_Exercise requirements_
For the records that follow, please set down exactly the lines between the one holding "words, and sends" and the one holding "s.run (Dev.onCell cell (CellCtl.portDown", inclusive, and only those.
━━━━━ Information given
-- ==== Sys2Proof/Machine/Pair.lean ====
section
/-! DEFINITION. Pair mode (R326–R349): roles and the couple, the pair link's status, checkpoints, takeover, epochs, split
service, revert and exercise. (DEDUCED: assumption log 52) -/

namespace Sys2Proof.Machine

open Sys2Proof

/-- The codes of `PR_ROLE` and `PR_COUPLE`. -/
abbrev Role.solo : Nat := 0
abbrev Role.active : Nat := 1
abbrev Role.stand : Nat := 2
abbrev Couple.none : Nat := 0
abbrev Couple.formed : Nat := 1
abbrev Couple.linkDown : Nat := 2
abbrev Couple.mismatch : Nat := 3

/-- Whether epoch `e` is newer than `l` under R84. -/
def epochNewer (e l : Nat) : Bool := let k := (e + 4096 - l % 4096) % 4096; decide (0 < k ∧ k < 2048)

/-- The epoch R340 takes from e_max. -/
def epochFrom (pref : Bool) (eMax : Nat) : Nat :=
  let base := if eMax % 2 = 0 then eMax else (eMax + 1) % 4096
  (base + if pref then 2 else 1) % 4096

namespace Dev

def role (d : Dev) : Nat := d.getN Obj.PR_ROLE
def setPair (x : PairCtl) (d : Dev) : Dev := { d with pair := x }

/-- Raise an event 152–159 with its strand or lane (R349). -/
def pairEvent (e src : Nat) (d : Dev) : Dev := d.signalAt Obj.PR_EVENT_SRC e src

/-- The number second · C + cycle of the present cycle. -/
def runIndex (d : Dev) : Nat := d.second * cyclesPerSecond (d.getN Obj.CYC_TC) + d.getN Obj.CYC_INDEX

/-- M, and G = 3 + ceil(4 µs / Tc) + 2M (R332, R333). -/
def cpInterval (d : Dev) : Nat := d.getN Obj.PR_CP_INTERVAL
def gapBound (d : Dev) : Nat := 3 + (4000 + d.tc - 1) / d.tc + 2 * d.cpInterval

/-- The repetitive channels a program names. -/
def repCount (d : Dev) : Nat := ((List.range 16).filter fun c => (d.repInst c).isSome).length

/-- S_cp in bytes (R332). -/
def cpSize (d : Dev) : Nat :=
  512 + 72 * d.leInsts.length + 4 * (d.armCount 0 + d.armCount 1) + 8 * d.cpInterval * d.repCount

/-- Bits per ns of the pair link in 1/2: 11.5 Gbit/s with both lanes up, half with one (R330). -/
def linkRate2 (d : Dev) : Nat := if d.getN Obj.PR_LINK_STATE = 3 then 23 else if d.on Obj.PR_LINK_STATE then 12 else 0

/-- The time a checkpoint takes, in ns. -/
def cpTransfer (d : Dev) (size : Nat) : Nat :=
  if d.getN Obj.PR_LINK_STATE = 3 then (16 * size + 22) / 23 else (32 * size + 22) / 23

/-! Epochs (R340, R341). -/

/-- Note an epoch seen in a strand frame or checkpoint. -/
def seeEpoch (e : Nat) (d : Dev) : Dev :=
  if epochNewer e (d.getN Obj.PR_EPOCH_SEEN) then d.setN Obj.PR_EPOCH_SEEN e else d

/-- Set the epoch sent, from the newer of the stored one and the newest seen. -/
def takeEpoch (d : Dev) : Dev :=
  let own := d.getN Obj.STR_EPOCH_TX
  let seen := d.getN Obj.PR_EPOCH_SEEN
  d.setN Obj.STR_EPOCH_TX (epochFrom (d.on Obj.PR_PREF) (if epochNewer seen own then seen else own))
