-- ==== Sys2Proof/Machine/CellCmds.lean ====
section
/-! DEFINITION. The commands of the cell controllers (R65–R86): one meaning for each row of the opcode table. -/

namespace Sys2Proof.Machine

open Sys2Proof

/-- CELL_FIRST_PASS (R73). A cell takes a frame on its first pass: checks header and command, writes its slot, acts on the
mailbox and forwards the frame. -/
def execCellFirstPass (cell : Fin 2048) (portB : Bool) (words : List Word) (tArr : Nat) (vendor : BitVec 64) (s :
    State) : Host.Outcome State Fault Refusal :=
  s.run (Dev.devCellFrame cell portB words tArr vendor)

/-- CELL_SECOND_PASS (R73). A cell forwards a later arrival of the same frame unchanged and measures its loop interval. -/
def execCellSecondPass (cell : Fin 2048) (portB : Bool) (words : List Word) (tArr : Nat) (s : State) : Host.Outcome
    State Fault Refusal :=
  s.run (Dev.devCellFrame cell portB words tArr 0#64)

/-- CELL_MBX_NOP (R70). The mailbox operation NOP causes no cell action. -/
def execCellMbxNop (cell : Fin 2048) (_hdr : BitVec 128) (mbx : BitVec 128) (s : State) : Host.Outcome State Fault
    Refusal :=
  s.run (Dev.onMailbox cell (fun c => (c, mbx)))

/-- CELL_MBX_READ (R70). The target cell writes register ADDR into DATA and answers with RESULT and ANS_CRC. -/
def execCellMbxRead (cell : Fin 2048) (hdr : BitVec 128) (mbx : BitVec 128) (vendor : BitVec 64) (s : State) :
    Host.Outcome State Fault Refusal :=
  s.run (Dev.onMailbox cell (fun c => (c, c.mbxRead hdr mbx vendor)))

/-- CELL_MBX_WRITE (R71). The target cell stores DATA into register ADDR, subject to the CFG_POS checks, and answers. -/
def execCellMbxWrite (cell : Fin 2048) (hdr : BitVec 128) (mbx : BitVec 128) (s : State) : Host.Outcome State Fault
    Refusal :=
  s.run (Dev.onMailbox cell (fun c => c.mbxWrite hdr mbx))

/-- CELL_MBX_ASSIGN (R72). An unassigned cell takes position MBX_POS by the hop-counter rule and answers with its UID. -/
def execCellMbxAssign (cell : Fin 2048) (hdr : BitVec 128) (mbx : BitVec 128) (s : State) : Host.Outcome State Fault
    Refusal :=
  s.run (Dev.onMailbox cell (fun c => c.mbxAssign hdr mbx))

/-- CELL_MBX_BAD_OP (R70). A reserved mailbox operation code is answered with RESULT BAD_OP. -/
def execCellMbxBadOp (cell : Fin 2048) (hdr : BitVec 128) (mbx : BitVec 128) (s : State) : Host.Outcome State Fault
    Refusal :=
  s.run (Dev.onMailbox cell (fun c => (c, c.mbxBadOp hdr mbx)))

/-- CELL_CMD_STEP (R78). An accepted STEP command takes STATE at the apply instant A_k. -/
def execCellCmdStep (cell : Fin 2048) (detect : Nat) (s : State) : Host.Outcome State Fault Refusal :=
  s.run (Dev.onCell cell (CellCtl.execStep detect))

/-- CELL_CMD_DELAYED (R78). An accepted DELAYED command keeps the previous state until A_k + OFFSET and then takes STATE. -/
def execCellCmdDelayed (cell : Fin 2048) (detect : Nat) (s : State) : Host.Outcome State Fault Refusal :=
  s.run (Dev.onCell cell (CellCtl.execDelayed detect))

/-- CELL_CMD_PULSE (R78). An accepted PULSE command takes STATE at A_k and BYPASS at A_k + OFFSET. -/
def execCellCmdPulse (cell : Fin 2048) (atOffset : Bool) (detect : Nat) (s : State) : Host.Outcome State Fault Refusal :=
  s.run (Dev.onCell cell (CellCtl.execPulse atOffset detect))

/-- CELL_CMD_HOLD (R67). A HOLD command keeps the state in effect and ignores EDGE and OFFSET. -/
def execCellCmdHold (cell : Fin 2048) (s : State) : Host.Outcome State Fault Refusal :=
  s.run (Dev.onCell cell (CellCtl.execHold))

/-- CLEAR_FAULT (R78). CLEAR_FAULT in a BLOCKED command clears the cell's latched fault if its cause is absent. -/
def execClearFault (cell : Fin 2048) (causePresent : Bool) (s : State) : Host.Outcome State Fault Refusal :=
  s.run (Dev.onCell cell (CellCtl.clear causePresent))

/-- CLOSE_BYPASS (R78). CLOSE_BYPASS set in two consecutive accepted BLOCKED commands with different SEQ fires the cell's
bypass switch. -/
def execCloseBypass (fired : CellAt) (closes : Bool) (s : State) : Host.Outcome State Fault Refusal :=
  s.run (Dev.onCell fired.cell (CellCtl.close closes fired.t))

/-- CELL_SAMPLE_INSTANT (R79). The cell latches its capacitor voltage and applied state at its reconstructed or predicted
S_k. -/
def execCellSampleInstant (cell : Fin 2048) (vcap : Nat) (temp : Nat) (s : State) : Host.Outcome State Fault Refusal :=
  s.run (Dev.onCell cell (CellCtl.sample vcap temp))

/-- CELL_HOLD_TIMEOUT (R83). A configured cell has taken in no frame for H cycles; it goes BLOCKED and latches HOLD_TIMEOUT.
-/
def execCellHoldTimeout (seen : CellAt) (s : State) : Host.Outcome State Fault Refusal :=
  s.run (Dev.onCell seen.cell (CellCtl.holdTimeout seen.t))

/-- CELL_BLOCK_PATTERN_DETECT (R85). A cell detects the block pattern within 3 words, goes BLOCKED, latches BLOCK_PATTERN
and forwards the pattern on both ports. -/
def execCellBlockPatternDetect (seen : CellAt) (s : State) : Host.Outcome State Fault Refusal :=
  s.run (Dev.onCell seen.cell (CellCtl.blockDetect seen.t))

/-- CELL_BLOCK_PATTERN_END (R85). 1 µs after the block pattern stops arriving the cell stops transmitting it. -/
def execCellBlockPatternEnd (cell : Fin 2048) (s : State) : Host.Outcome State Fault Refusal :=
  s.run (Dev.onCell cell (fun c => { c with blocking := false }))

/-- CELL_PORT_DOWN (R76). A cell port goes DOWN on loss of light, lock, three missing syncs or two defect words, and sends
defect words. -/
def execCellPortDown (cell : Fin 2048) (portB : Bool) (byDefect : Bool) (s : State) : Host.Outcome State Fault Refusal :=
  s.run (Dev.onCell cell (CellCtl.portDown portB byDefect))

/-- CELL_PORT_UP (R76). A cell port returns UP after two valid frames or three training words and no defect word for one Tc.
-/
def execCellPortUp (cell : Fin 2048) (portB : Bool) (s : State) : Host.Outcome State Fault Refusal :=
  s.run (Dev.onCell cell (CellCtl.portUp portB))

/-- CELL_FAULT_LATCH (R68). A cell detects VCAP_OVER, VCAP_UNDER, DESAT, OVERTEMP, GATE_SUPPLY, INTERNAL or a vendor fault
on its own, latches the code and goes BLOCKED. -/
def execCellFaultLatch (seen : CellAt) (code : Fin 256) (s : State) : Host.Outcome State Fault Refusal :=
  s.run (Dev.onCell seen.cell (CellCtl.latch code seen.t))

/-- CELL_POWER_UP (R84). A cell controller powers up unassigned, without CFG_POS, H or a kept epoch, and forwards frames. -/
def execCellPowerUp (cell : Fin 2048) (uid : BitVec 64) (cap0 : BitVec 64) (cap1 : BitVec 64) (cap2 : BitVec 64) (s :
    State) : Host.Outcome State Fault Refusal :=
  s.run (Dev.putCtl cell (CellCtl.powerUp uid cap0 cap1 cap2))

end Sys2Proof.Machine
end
━━━━━━━━━━
_Response below_
/-- CELL_PORT_DOWN (R76). A cell port goes DOWN on loss of light, lock, three missing syncs or two defect words, and sends
defect words. -/
def execCellPortDown (cell : Fin 2048) (portB : Bool) (byDefect : Bool) (s : State) : Host.Outcome State Fault Refusal :=
  s.run (Dev.onCell cell (CellCtl.portDown portB byDefect))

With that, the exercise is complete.